What seems clear is that
the extent to which every Head of State and Head of Government exercises
Executive powers is a function of personality and the surrounding myths
and circumstances. President Olusegun Obasanjo was such a total
embodiment of Presidential powers every knee bowed before him. Those who
resisted him regretted doing so in one form or the other. If he had
actually insisted on a Third term in office, he could have possibly
gotten away with it. He understood the full extent of his powers as
President and he was not afraid to put those powers to test. He was
succeeded by Umaru Yar’Adua who became President primarily because some
powerful persons didn’t want some other people in that office and merely
to pacify certain interests but eventually illness and death truncated
President Yar’Adua’s potential.
President Goodluck Jonathan
became acting President and later President also as a superhero.

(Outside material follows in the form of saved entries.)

/-! ## modDie -/

@[simp] theorem State.modDie_mem (s : State) (k : Nat) (f : Die → Die) : (s.modDie k f).mem = s.mem := rfl
@[simp] theorem State.modDie_watches (s : State) (k : Nat) (f : Die → Die) : (s.modDie k f).watches = s.watches := rfl
@[simp] theorem State.modDie_columns (s : State) (k : Nat) (f : Die → Die) : (s.modDie k f).columns = s.columns := rfl
@[simp] theorem State.modDie_layouts (s : State) (k : Nat) (f : Die → Die) : (s.modDie k f).layouts = s.layouts := rfl
@[simp] theorem State.modDie_cores (s : State) (k : Nat) (f : Die → Die) : (s.modDie k f).cores = s.cores := rfl
@[simp] theorem State.modDie_clusters (s : State) (k : Nat) (f : Die → Die) : (s.modDie k f).clusters = s.clusters := rfl
@[simp] theorem State.modDie_dies (s : State) (k : Nat) (f : Die → Die) : (s.modDie k f).dies = Tbl.put s.dies k (f (s.die k)) := rfl
@[simp] theorem State.modDie_ctxs (s : State) (k : Nat) (f : Die → Die) : (s.modDie k f).ctxs = s.ctxs := rfl
@[simp] theorem State.modDie_launches (s : State) (k : Nat) (f : Die → Die) : (s.modDie k f).launches = s.launches := rfl
@[simp] theorem State.modDie_waits (s : State) (k : Nat) (f : Die → Die) : (s.modDie k f).waits = s.waits := rfl
@[simp] theorem State.modDie_hostAcks (s : State) (k : Nat) (f : Die → Die) : (s.modDie k f).hostAcks = s.hostAcks := rfl
@[simp] theorem State.modDie_unmaps (s : State) (k : Nat) (f : Die → Die) : (s.modDie k f).unmaps = s.unmaps := rfl
@[simp] theorem State.modDie_starts (s : State) (k : Nat) (f : Die → Die) : (s.modDie k f).starts = s.starts := rfl
@[simp] theorem State.modDie_runs (s : State) (k : Nat) (f : Die → Die) : (s.modDie k f).runs = s.runs := rfl
@[simp] theorem State.modDie_past (s : State) (k : Nat) (f : Die → Die) : (s.modDie k f).past = s.past := rfl
@[simp] theorem State.modDie_early (s : State) (k : Nat) (f : Die → Die) : (s.modDie k f).early = s.early := rfl
@[simp] theorem State.modDie_ports (s : State) (k : Nat) (f : Die → Die) : (s.modDie k f).ports = s.ports := rfl
@[simp] theorem State.modDie_routes (s : State) (k : Nat) (f : Die → Die) : (s.modDie k f).routes = s.routes := rfl
@[simp] theorem State.modDie_badRoutes (s : State) (k : Nat) (f : Die → Die) : (s.modDie k f).badRoutes = s.badRoutes := rfl
@[simp] theorem State.modDie_notices (s : State) (k : Nat) (f : Die → Die) : (s.modDie k f).notices = s.notices := rfl
@[simp] theorem State.modDie_address (s : State) (k : Nat) (f : Die → Die) : (s.modDie k f).address = s.address := rfl
@[simp] theorem State.modDie_parts (s : State) (k : Nat) (f : Die → Die) : (s.modDie k f).parts = s.parts := rfl
@[simp] theorem State.modDie_enmon (s : State) (k : Nat) (f : Die → Die) : (s.modDie k f).enmon = s.enmon := rfl
@[simp] theorem State.modDie_stackBits (s : State) (k : Nat) (f : Die → Die) : (s.modDie k f).stackBits = s.stackBits := rfl
@[simp] theorem State.modDie_modules (s : State) (k : Nat) (f : Die → Die) : (s.modDie k f).modules = s.modules := rfl
@[simp] theorem State.modDie_linkUp (s : State) (k : Nat) (f : Die → Die) : (s.modDie k f).linkUp = s.linkUp := rfl
@[simp] theorem State.modDie_cur (s : State) (k : Nat) (f : Die → Die) : (s.modDie k f).cur = s.cur := rfl
@[simp] theorem State.modDie_ent (s : State) (k : Nat) (f : Die → Die) : (s.modDie k f).ent = s.ent := rfl
@[simp] theorem State.modDie_lane (s : State) (k : Nat) (f : Die → Die) : (s.modDie k f).lane = s.lane := rfl
@[simp] theorem State.modDie_strand (s : State) (k : Nat) (f : Die → Die) : (s.modDie k f).strand = s.strand := rfl
@[simp] theorem State.modDie_granted (s : State) (k : Nat) (f : Die → Die) : (s.modDie k f).granted = s.granted := rfl
@[simp] theorem State.modDie_agenda (s : State) (k : Nat) (f : Die → Die) : (s.modDie k f).agenda = s.agenda := rfl
@[simp] theorem State.modDie_turn (s : State) (k : Nat) (f : Die → Die) : (s.modDie k f).turn = s.turn := rfl
@[simp] theorem State.modDie_rot (s : State) (k : Nat) (f : Die → Die) : (s.modDie k f).rot = s.rot := rfl
@[simp] theorem State.modDie_free (s : State) (k : Nat) (f : Die → Die) : (s.modDie k f).free = s.free := rfl
@[simp] theorem State.modDie_epoch (s : State) (k : Nat) (f : Die → Die) : (s.modDie k f).epoch = s.epoch := rfl
@[simp] theorem State.modDie_next (s : State) (k : Nat) (f : Die → Die) : (s.modDie k f).next = s.next := rfl
@[simp] theorem State.modDie_seq (s : State) (k : Nat) (f : Die → Die) : (s.modDie k f).seq = s.seq := rfl
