/-- What a 32-bit instruction that changes the executing watch to `x` and ends without folding leaves (09 R271). -/
theorem State.finishNoFold_setW {i : Instr} {f : Fields} (h : encodeControl i = some ⟨f, 0, 0⟩) (hf : f.len = 0) (s : State) (x : Watch) :
    (s.setW x).finishNoFold i = s.setW (x.setEntry s.ent { x.entry s.ent with pc := (x.entry s.ent).pc + 4 }) := by
  simp [State.finishNoFold_eq, State.frag, byteLen_of_short h hf]

theorem State.watchId_eq (s : State) (w : Watch) : s.watchId w = BitVec.ofNat 64 (w.slot + 2 ^ 5 * w.col0 +
    2 ^ 7 * (if w.width = 64 then 2 else if w.width = 32 then 1 else 0) + 2 ^ 10 * w.home + 2 ^ 20 * s.homeLcn w + 2 ^ 32 * w.core) := by
  simp only [State.watchId, Nat.shiftLeft_eq, Nat.mul_comm]

theorem Watch.roleId_eq (w : Watch) : w.roleId = BitVec.ofNat 64 (w.role + 4 * w.index) := by
  rw [Watch.roleId, Nat.shiftLeft_eq, Nat.mul_comm]

theorem Watch.hstate_eq (w : Watch) :
    w.hstate = BitVec.ofNat 64 ((if w.inh then 1 else 0) + 2 * w.rung.toNat + 16 * w.crgn.length) := by
  simp only [Watch.hstate, Nat.shiftLeft_eq, Nat.mul_comm]

/-- The register that the number names, listed or not. -/
theorem State.sysValue_eq (s : State) (n : Nat) : s.sysValue n = Spec.sysReg s n := by
  unfold Spec.sysReg
  split
  case h_26 =>
    iterate 15 refine (if_neg (by assumption)).trans ?_
    exact if_neg fun ⟨low, high⟩ => by interval_cases n <;> contradiction
  all_goals simp [State.sysValue, stepping, State.watchId_eq, Watch.roleId_eq, Watch.hstate_eq]

section
variable {s : State} {d : Reg}

theorem exec_sysr_of_listed {n : I12} {v : Word} (hc : n ≠ 0x030) (hs : n ≠ 0x013) (h : s.sysValue n.toNat = some v) :
    exec (.sysr d n) s = s.writeS (.sysr d n) d v := by
  change execSysr d n s = _
  rw [execSysr, if_neg hc, h]
  exact if_neg hs

theorem exec_sysr_sigreg : exec (.sysr d 0x013) s = .next ((s.setS d (s.frag.sig.setWidth 64)).finishNoFold (.sysr d 0x013)) := rfl

/-- SYSR of SIGREG goes on without folding (09 R271). -/
theorem sysr_sigreg_reads (hv : s.frag.valid = true) : ∃ x, exec (.sysr d 0x013) s = .next (s.setW x) ∧ SameButSregs s.cw x ∧
    x.sreg d = (if d = 0 then 0 else s.frag.sig.setWidth 64) ∧ (∀ r, r ≠ d → x.sreg r = s.sreg r) ∧
    FragmentIs s.cw x s.ent { s.frag with pc := s.frag.pc + 4 } := by
  refine ⟨(s.cw.setS d (s.frag.sig.setWidth 64)).setEntry s.ent { s.frag with pc := s.frag.pc + 4 }, ?_, ?_, ?_, fun r hr => ?_,
    fragmentIs_setEntry (valid_lt hv) (Watch.setS_split ..) _⟩
  · rw [exec_sysr_sigreg, State.setS_eq, State.finishNoFold_setW (f := fieldsI 0 56 d 0 0x013) rfl rfl, Watch.entry_setS]
    rfl
  · rw [SameButSregs, Watch.setEntry_frame, Watch.setS_frame]
  · rw [Watch.sreg_setEntry, Watch.sreg_setS_same]
  · exact (Watch.sreg_setS_other _ _ hr)

theorem State.core_advanceCycle_same (s : State) : s.advanceCycle.core s.cw.core =
    { s.core s.cw.core with cycle := (s.core s.cw.core).cycle + BitVec.ofNat 64 (Config.freeGap s.free) } := Tbl.getD_put_same ..

theorem State.core_advanceCycle_other (s : State) {c : Nat} (h : c ≠ s.cw.core) : s.advanceCycle.core c = s.core c :=
  Tbl.getD_put_other _ _ _ h

theorem exec_sysr_cycle : exec (.sysr d 0x030) s = .next (s.advanceCycle.setW
    ((s.cw.setS d (s.advanceCycle.core s.cw.core).cycle).advance (.sysr d 0x030) s.ent)) := by
  change Host.Outcome.next ((s.advanceCycle.setS d _).finish _) = _
  rw [State.setS_eq, State.finish_setW]
  rfl

end

end Sys2Proof.Machine

namespace Sys2Proof

open Machine
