-- ==== Sys2Proof/Machine/Flags.lean ====
section
/-! DEFINITION. The condition flags (10_state.md R25), the status word and the pins that follow it (R31), and the
register read port (R34), which shows them. -/

namespace Sys2Proof.Machine

/-! ### The condition flags -/

/-- MORE after SYM.GATHER: "at least one more input byte remains" (R25, 40_symbol.md R80), from IN_BITPOS on; F8 if the
next token is ERR (60_exceptions.md, vector of F8). -/
def setMore (fuop : BitVec 6) (s : State) : Flow Unit :=
  match lookBits s.inp s.inBitPos 8 with
  | .yes => .ok () { s with more := true }
  | .no => .ok () { s with more := false }
  | .err => .fail .ioError fuop s
  | .wait => .waits

/-- FOUND and CUR after a lookup or at a leaf (R25). -/
def setFound (b : Bool) (s : State) : State := { s with found := b }

/-- EMPTYREC: no raw byte at the very first record (R25, 45_decompress.md R140). -/
def setEmptyRec (s : State) : State := { s with emptyRec := true }

/-! ### STATUS and the pins -/

def State.pinBusy (s : State) : Bool := s.phase.busy
def State.pinDone (s : State) : Bool := s.phase == .done
def State.pinFault (s : State) : Bool := s.phase == .fault

/-- STATUS, 12 bits (R31). -/
def State.statusWord (s : State) : Nat :=
  s.pinBusy.toNat + 2 * s.pinDone.toNat + 4 * s.pinFault.toNat + 8 * s.found.toNat + 16 * s.more.toNat +
    32 * s.emptyRec.toNat + 64 * s.outClosed.toNat + 256 * s.phase.code

/-! ### The register port -/

/-- `reg_rd(n)` (R34): "A read of a number not listed returns 0", CMD is write-only and reads 0 (46_host.md R144). -/
def State.regRd (s : State) : Nat → RegVal
  | 1 => .word s.cfgWord
  | 2 => .word s.statusWord
  | 3 => .word s.faultWord
  | 4 => .word s.fpos
  | 5 => .word s.inBitPos
  | 6 => .word s.outBitPos
  | 7 => .word s.symCount
  | 8 => .word s.nodes.length
  | 9 => .signed s.nextId
  | 10 => .handle s.root
  | 11 => .handle s.nyt
  | 12 => .handle s.cur
  | 13 => .word s.symBuf.length
  | 14 => .word (symWord s.symBuf s.freeCtr)
  | 15 => .word s.nodeSel
  | n => if 16 ≤ n ∧ n ≤ 22 then nodeReg s n else .word 0

end Sys2Proof.Machine
end

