-- ==== Sys2Proof/Certificates/Slice0/Obligations.lean ====
section
/-! DEFINITION. The statements about AHC. Each docstring names the rules of spec/ it formalises. -/

open Sys2Proof Sys2Proof.Machine

/-! ### Reset and the registers -/

/-- 70_reset_and_hazards.md R174, every row but the pins of the token handshake and the hidden state, which the model
does not hold (log 21, INVENTORY). -/
def Obligations.ResetStateValues : Prop :=
  let s := State.reset
  s.phase = .idle ∧ s.cfgWord = 0 ∧ s.faultWord = 0 ∧ s.fpos = 0 ∧
    s.inBitPos = 0 ∧ s.outBitPos = 0 ∧ s.symCount = 0 ∧
    s.root = none ∧ s.nyt = none ∧ s.cur = none ∧ s.nodes.length = 0 ∧ s.nextId = 0 ∧ s.map = [] ∧
    s.oacc = 0#8 ∧ s.ocnt = 0 ∧ s.outClosed = false ∧ s.symBuf.length = 0 ∧ s.pathBuf.length = 0 ∧
    s.found = false ∧ s.more = false ∧ s.emptyRec = false ∧ s.nodeSel = 0 ∧
    s.statusWord = 0 ∧ s.pinBusy = false ∧ s.pinDone = false ∧ s.pinFault = false

/-- R173, R174: reset in any phase; and while the reset input is high, and in the cycle after, no token is taken, no
command accepted, no operation run. That the bytes already sent and the parameters stay is log 12's, that a host action
stands for a cycle log 27's. -/
def Obligations.HardwareResetInAnyPhase : Prop :=
  (∀ (s : State) (r : List HostEvent), s.sched = .rst :: r →
    ∃ t : State, step s = .next t ∧ t.phase = .idle ∧ t.cfgWord = 0 ∧ t.faultWord = 0 ∧ t.fpos = 0 ∧
      t.inBitPos = 0 ∧ t.outBitPos = 0 ∧ t.symCount = 0 ∧
      t.root = none ∧ t.nyt = none ∧ t.cur = none ∧ t.nodes.length = 0 ∧ t.nextId = 0 ∧ t.map = [] ∧
      t.oacc = 0#8 ∧ t.ocnt = 0 ∧ t.outClosed = false ∧ t.symBuf.length = 0 ∧ t.pathBuf.length = 0 ∧
      t.found = false ∧ t.more = false ∧ t.emptyRec = false ∧ t.nodeSel = 0 ∧ t.statusWord = 0 ∧
      t.par = s.par ∧ t.out = s.out ∧ t.outErr = s.outErr ∧ t.rst = .high ∧ t.sched = r) ∧
  ∀ (s : State) (e : HostEvent) (r : List HostEvent), s.sched = e :: r →
    (s.rst = .high → e = .rstLow → step s = .next { s with sched := r, rst := .after }) ∧
    (s.rst ≠ .low → (∃ v : Nat, e = .regWr 0 v) ∨ (∃ (k : BitVec 2) (v : Byte), e = .token k v) ∨
        (∃ g : Grain, e = .run g) ∨ e = .ioErr ∨ (∃ (c : BitVec 6) (a : UopArgs), e = .issue c a) ∨
        (s.rst = .high ∧ ∃ n v : Nat, e = .regWr n v) →
      step s = .next { s with sched := r, rst := if s.rst = .high then .high else .low })

/-- 10_state.md R31: the bits of STATUS, the pins, what it reads after reset; with the codes of PHASE of R30 written
out. -/
def Obligations.StatusWordBits : Prop :=
  (∀ s : State, s.statusWord < 2 ^ 12 ∧
    (s.statusWord.testBit 0 = true ↔ 1 ≤ s.phase.code ∧ s.phase.code ≤ 13) ∧
    (s.statusWord.testBit 1 = true ↔ s.phase = .done) ∧
    (s.statusWord.testBit 2 = true ↔ s.phase = .fault) ∧
    s.statusWord.testBit 3 = s.found ∧ s.statusWord.testBit 4 = s.more ∧ s.statusWord.testBit 5 = s.emptyRec ∧
    s.statusWord.testBit 6 = s.outClosed ∧ s.statusWord.testBit 7 = false ∧ s.statusWord / 256 = s.phase.code ∧
    s.pinBusy = s.statusWord.testBit 0 ∧ s.pinDone = s.statusWord.testBit 1 ∧ s.pinFault = s.statusWord.testBit 2) ∧
  State.reset.statusWord = 0 ∧
  Phase.idle.code = 0 ∧ Phase.cHdr.code = 1 ∧ Phase.cFetch.code = 2 ∧ Phase.cEmit.code = 3 ∧ Phase.cUpdate.code = 4 ∧
  Phase.cFrame.code = 5 ∧ Phase.cEos.code = 6 ∧ Phase.cFlush.code = 7 ∧ Phase.dHdr.code = 8 ∧ Phase.dWalk.code = 9 ∧
  Phase.dLeaf.code = 10 ∧ Phase.dUpdate.code = 11 ∧ Phase.dFrame.code = 12 ∧ Phase.dDrain.code = 13 ∧
  Phase.done.code = 14 ∧ Phase.fault.code = 15

/-- R34: the register numbers, that a number not listed reads 0, and that a read changes nothing but the value handed
back and the counter of free values (log 6, 19; the cycle after a reset passes with it, log 27). Registers 14, 21 and 22
read the bytes and lengths that are there, byte j in bits 8j+7 to 8j (R20); what lies above them is free. The codes of
FCODE are those of 60_exceptions.md R153. -/
def Obligations.RegisterReads : Prop :=
  (∀ (s : State) (n : Nat) (r : List HostEvent), s.sched = .regRd n :: r →
    step s = .next { s with
      sched := r, rdData := s.regRd n, freeCtr := s.freeCtr + 1, rst := if s.rst = .high then .high else .low }) ∧
  (∀ s : State, s.regRd 0 = .word 0 ∧
    s.regRd 1 = .word (s.symSize.toNat + if s.mode = .compress then 0 else 16) ∧
    s.regRd 2 = .word s.statusWord ∧ s.regRd 3 = .word (s.fcode.code + 16 * s.fuop.toNat) ∧
    s.regRd 4 = .word s.fpos ∧ s.regRd 5 = .word s.inBitPos ∧ s.regRd 6 = .word s.outBitPos ∧
    s.regRd 7 = .word s.symCount ∧ s.regRd 8 = .word s.nodes.length ∧ s.regRd 9 = .signed s.nextId ∧
    s.regRd 10 = .handle s.root ∧ s.regRd 11 = .handle s.nyt ∧ s.regRd 12 = .handle s.cur ∧
    s.regRd 13 = .word s.symBuf.length ∧ s.regRd 15 = .word s.nodeSel ∧
    (∃ v : Nat, s.regRd 14 = .word v ∧ (s.symBuf.length ≤ 15 → v < 2 ^ 120) ∧
      ∀ (j i : Nat) (b : Byte), s.symBuf[j]? = some b → i < 8 → v.testBit (8 * j + i) = b.getLsbD i) ∧
    ∀ n : Nat, 23 ≤ n → s.regRd n = .word 0) ∧
  (∀ (s : State) (e : Node), s.nodes[s.nodeSel]? = some e →
    s.regRd 16 = .signed e.id ∧ s.regRd 17 = .word e.weight ∧ s.regRd 18 = .handle e.parent ∧
    s.regRd 19 = .handle e.left ∧ s.regRd 20 = .handle e.right ∧
    (∀ sym : Symbol, e.sym = some sym → s.regRd 21 = .word (16 + sym.length) ∧
      ∃ v : Nat, s.regRd 22 = .word v ∧ (sym.length ≤ 15 → v < 2 ^ 120) ∧
        ∀ (j i : Nat) (b : Byte), sym[j]? = some b → i < 8 → v.testBit (8 * j + i) = b.getLsbD i) ∧
    (e.sym = none → ∃ v : Nat, s.regRd 21 = .word v ∧ v < 16)) ∧
  FCode.none.code = 0 ∧ FCode.badCmd.code = 1 ∧ FCode.badHeader.code = 2 ∧ FCode.truncated.code = 3 ∧
  FCode.malformedEmpty.code = 4 ∧ FCode.swapRelated.code = 5 ∧ FCode.nodeCap.code = 6 ∧ FCode.weightOvf.code = 7 ∧
  FCode.ioError.code = 8

/-- R34, 60_exceptions.md R168: the host can write NODE_SEL, and a write to any register but it and CMD is ignored.
NODE_SEL holds a handle, of the width of R16, the k with `2^(k-1) < NODE_CAP <= 2^k`; that a number wider than a register
has its low bits taken is log 22 and, for CMD, log 25. A write while the reset input is high: see
HardwareResetInAnyPhase. -/
def Obligations.RegisterWrites : Prop :=
  ∀ (s : State) (n v : Nat) (r : List HostEvent), s.sched = .regWr n v :: r → s.rst ≠ .high →
    (n = 0 → step s = step { s with sched := .regWr 0 (v % 256) :: r }) ∧
    (n ≠ 0 → n ≠ 15 → step s = .next { s with sched := r, rst := .low }) ∧
    (n = 15 → s.par.nodeCap = none → step s = .next { s with sched := r, nodeSel := v, rst := .low }) ∧
    ∀ c k : Nat, n = 15 → s.par.nodeCap = some c → c ≤ 2 ^ k → k = 0 ∨ 2 ^ (k - 1) < c →
      step s = .next { s with sched := r, nodeSel := v % 2 ^ k, rst := .low }
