/-! ### The operations on the state -/

/-- The flow of an operation that ends so. -/
def Ending.flow (u : BitVec 6) (s : State) : Ending → Flow Unit
  | .done ns => .ok () { s with nodes := ns }
  | .swapRelated ns => .raised (raise .swapRelated u { s with nodes := ns })
  | .weightOvf ns => .raised (raise .weightOvf u { s with nodes := ns })

theorem Ending.flow_bind (u : BitVec 6) (s s₀ : State) (fin : State → State) (e : Ending) :
    ((e.flow u s).bind fun _ t => .ok () (fin t)).outcome s₀ = .next (e.after u s fin) := by
  cases e <;> rfl

theorem Ending.flow_outcome (u : BitVec 6) (s s₀ : State) (e : Ending) : (e.flow u s).outcome s₀ = .next (e.after u s id) := by
  cases e <;> rfl

/-- A whole TREE.UPDATE, where it comes to an end. -/
theorem updateTree_of_ends {u : BitVec 6} {s : State} {node : Option Handle} {e : Ending}
    (h : (treeUpdate s.par (s.nodes.length + 1) s.nodes node).ends = some e) :
    updateTree u node s = e.flow u s := by
  unfold updateTree
  cases q : treeUpdate s.par (s.nodes.length + 1) s.nodes node <;> rw [q] at h <;> cases h <;> rfl

/-- TREE.UPDATE of a live entry, or of NONE, with the chosen continuation: the end the rules come to. -/
theorem updateTree_follows {u : BitVec 6} {s : State} {node : Option Handle} (hc : s.par.updateChain = .original)
    (t : TreeShape s.nodes s.root) (hl : ∀ x, node = some x → x < s.nodes.length) :
    ∃ e, UpdateEnds s.par s.nodes node e ∧ updateTree u node s = e.flow u s := by
  have : ∃ e, (treeUpdate s.par (s.nodes.length + 1) s.nodes node).ends = some e := by
    cases node with
    | none => exact ⟨_, rfl⟩
    | some x =>
      obtain ⟨bs, q⟩ := t.reaches_root x (hl x rfl)
      obtain ⟨e, he⟩ := treeUpdate_ends_original hc _ t q rfl
      exact ⟨e, he _ (Nat.lt_succ_of_lt q.length_lt)⟩
  obtain ⟨e, he⟩ := this
  exact ⟨e, treeUpdate_ends _ t hl he, updateTree_of_ends he⟩

/-! ### The split -/

theorem SplitOf.eq {N : Handle} {i : Int} {sym : Symbol} {n : Node} (w : SplitOf ns N i sym ns1) (hn : ns[N]? = some n) :
    ns1 = splitNyt ns N i sym := by
  apply List.ext_getElem?
  intro h
  rw [getElem?_splitNyt]
  by_cases h1 : h < ns.length
  · rw [if_pos h1]
    obtain ⟨m, hm⟩ := get_of_live h1
    by_cases q : h = N
    · subst q; rw [hn] at hm; cases hm; rw [w.node n hn, hn]; simp [splitNode]
    · rw [w.others h q h1, hm]; simp [q]
  · rw [if_neg h1]
    by_cases h2 : h = ns.length
    · rw [if_pos h2, h2]; exact w.leaf
    · rw [if_neg h2]
      by_cases h3 : h = ns.length + 1
      · rw [if_pos h3, h3]; exact w.nyt
      · rw [if_neg h3, List.getElem?_eq_none]
        rw [w.length]
        have : ns.length ≤ h := Nat.le_of_not_lt h1
        have : h ≠ ns.length := h2
        have : h ≠ ns.length + 1 := h3
        omega

theorem splitNyt_splitOf {N : Handle} {i : Int} {sym : Symbol} :
    SplitOf ns N i sym (splitNyt ns N i sym) := by
  refine ⟨length_splitNyt _ _ _ _, splitNyt_leaf, splitNyt_nyt, fun n hn => splitNyt_self hn, fun h hN hl => ?_⟩
  obtain ⟨m, hm⟩ := get_of_live hl
  rw [splitNyt_other hm hN, hm]

theorem map_id_splitNyt (ns : Store) (N : Handle) (i : Int) (sym : Symbol) :
    (splitNyt ns N i sym).map Node.id = ns.map Node.id ++ [i - 1, i - 2] := by
  unfold splitNyt
  simp only [List.map_append, List.map_cons, List.map_nil]
  congr 1
  apply List.ext_getElem?
  intro h
  rw [List.getElem?_map, List.getElem?_map, List.getElem?_modify]
  cases ns[h]? <;> simp
  split_ifs <;> rfl

theorem DistinctIds.split (d : DistinctIds ns) {i : Int} (hi : ∀ m ∈ ns, i ≤ m.id) (N : Handle) (sym : Symbol) :
    DistinctIds (splitNyt ns N i sym) := by
  unfold DistinctIds
  rw [map_id_splitNyt]
  have below : ∀ j, j < i → j ∉ ns.map Node.id := by
    intro j hj hm
    obtain ⟨m, hm', rfl⟩ := List.mem_map.mp hm
    exact absurd (hi m hm') (by omega)
  rw [List.nodup_append]
  refine ⟨d, by simp, ?_⟩
  rintro a ha b hb rfl
  simp only [List.mem_cons, List.not_mem_nil, or_false] at hb
  rcases hb with rfl | rfl
  · exact below _ (by omega) ha
  · exact below _ (by omega) ha

theorem capExceeded_eq_false_iff (s : State) : capExceeded s.par s.nodes.length = false ↔ Roomy s := by
  unfold capExceeded Roomy
  cases s.par.nodeCap with
  | none => simp
  | some c => simp

/-- TREE.ADDSYM with room, with the chosen continuation: the split, then the end the rules come to from the parent. -/
theorem addSymbol_follows {u : BitVec 6} {s : State} {sym : Symbol} {N : Handle} {n : Node}
    (hc : s.par.updateChain = .original) (t : TreeShape s.nodes s.root) (hN : s.nyt = some N) (hn : s.nodes[N]? = some n)
    (hlf : n.isLeaf = true) (hs : sym ≠ []) (hr : Roomy s) :
    ∃ e, UpdateEnds s.par (splitNyt s.nodes N s.nextId sym) n.parent e ∧ addSymbol u sym s = e.flow u (afterSplit s sym (splitNyt s.nodes N s.nextId sym)) := by
  rw [addSymbol_eq ((capExceeded_eq_false_iff s).mpr hr) hs hN hn]
  refine updateTree_follows (s := afterSplit s sym (splitNyt s.nodes N s.nextId sym)) hc (splitNyt_shape t hn hlf) ?_
  intro x hx
  obtain ⟨pn, hpn⟩ := t.live_of_parent hn hx
  show x < (splitNyt s.nodes N s.nextId sym).length
  rw [length_splitNyt]
  exact Nat.lt_of_lt_of_le (live_of_get hpn) (Nat.le_add_right _ _)

theorem addSymbol_full {u : BitVec 6} {s : State} {sym : Symbol} (hr : ¬ Roomy s) :
    addSymbol u sym s = .raised (raise .nodeCap u s) := by
  have : capExceeded s.par s.nodes.length = true := by
    rw [← Bool.not_eq_false]; exact fun h => hr ((capExceeded_eq_false_iff s).mp h)
  simp [addSymbol, this, Flow.fail]

end Sys2Proof.Machine
end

Nigerians used him to remind the North that in a Federation, no single
region is “born to rule,” and that all Nigerians have full rights under
the Constitution. The North never forgave Jonathan. In his case, he
seemed to have played into the hands of his opponents by refusing to use
Presidential powers to their fullest extent. He publicly declared on
more than one occasion that power should not be wielded like a whip. He
conceded a lot, some say too much to God, and to the opposition, and for
this reason, many courtesans of power in Nigeria have also not forgiven
him especially for being humble and for allowing power and office to go
in the opposite direction.
His successor is a war-hero, a former
soldier, who is not shy about being a Nigerian super-hero. He is
wielding power and using it. The only problem is that a fully imperial
Presidency creates its own contradictions, most of which the subject
teaches us, is internal and therefore far more damaging to the system
and democracy itself. Under no circumstance should an elected leader
appear more powerful than the people, and the checking and balancing
systems so vulnerable. The note-taking on this and the long-term dangers
in the context of Nigeria’s democratic process and experience is, for
now, a work in progress… Babachir Lawal, I hope I have answered your
question? I hope you now know who and what the Presidency is?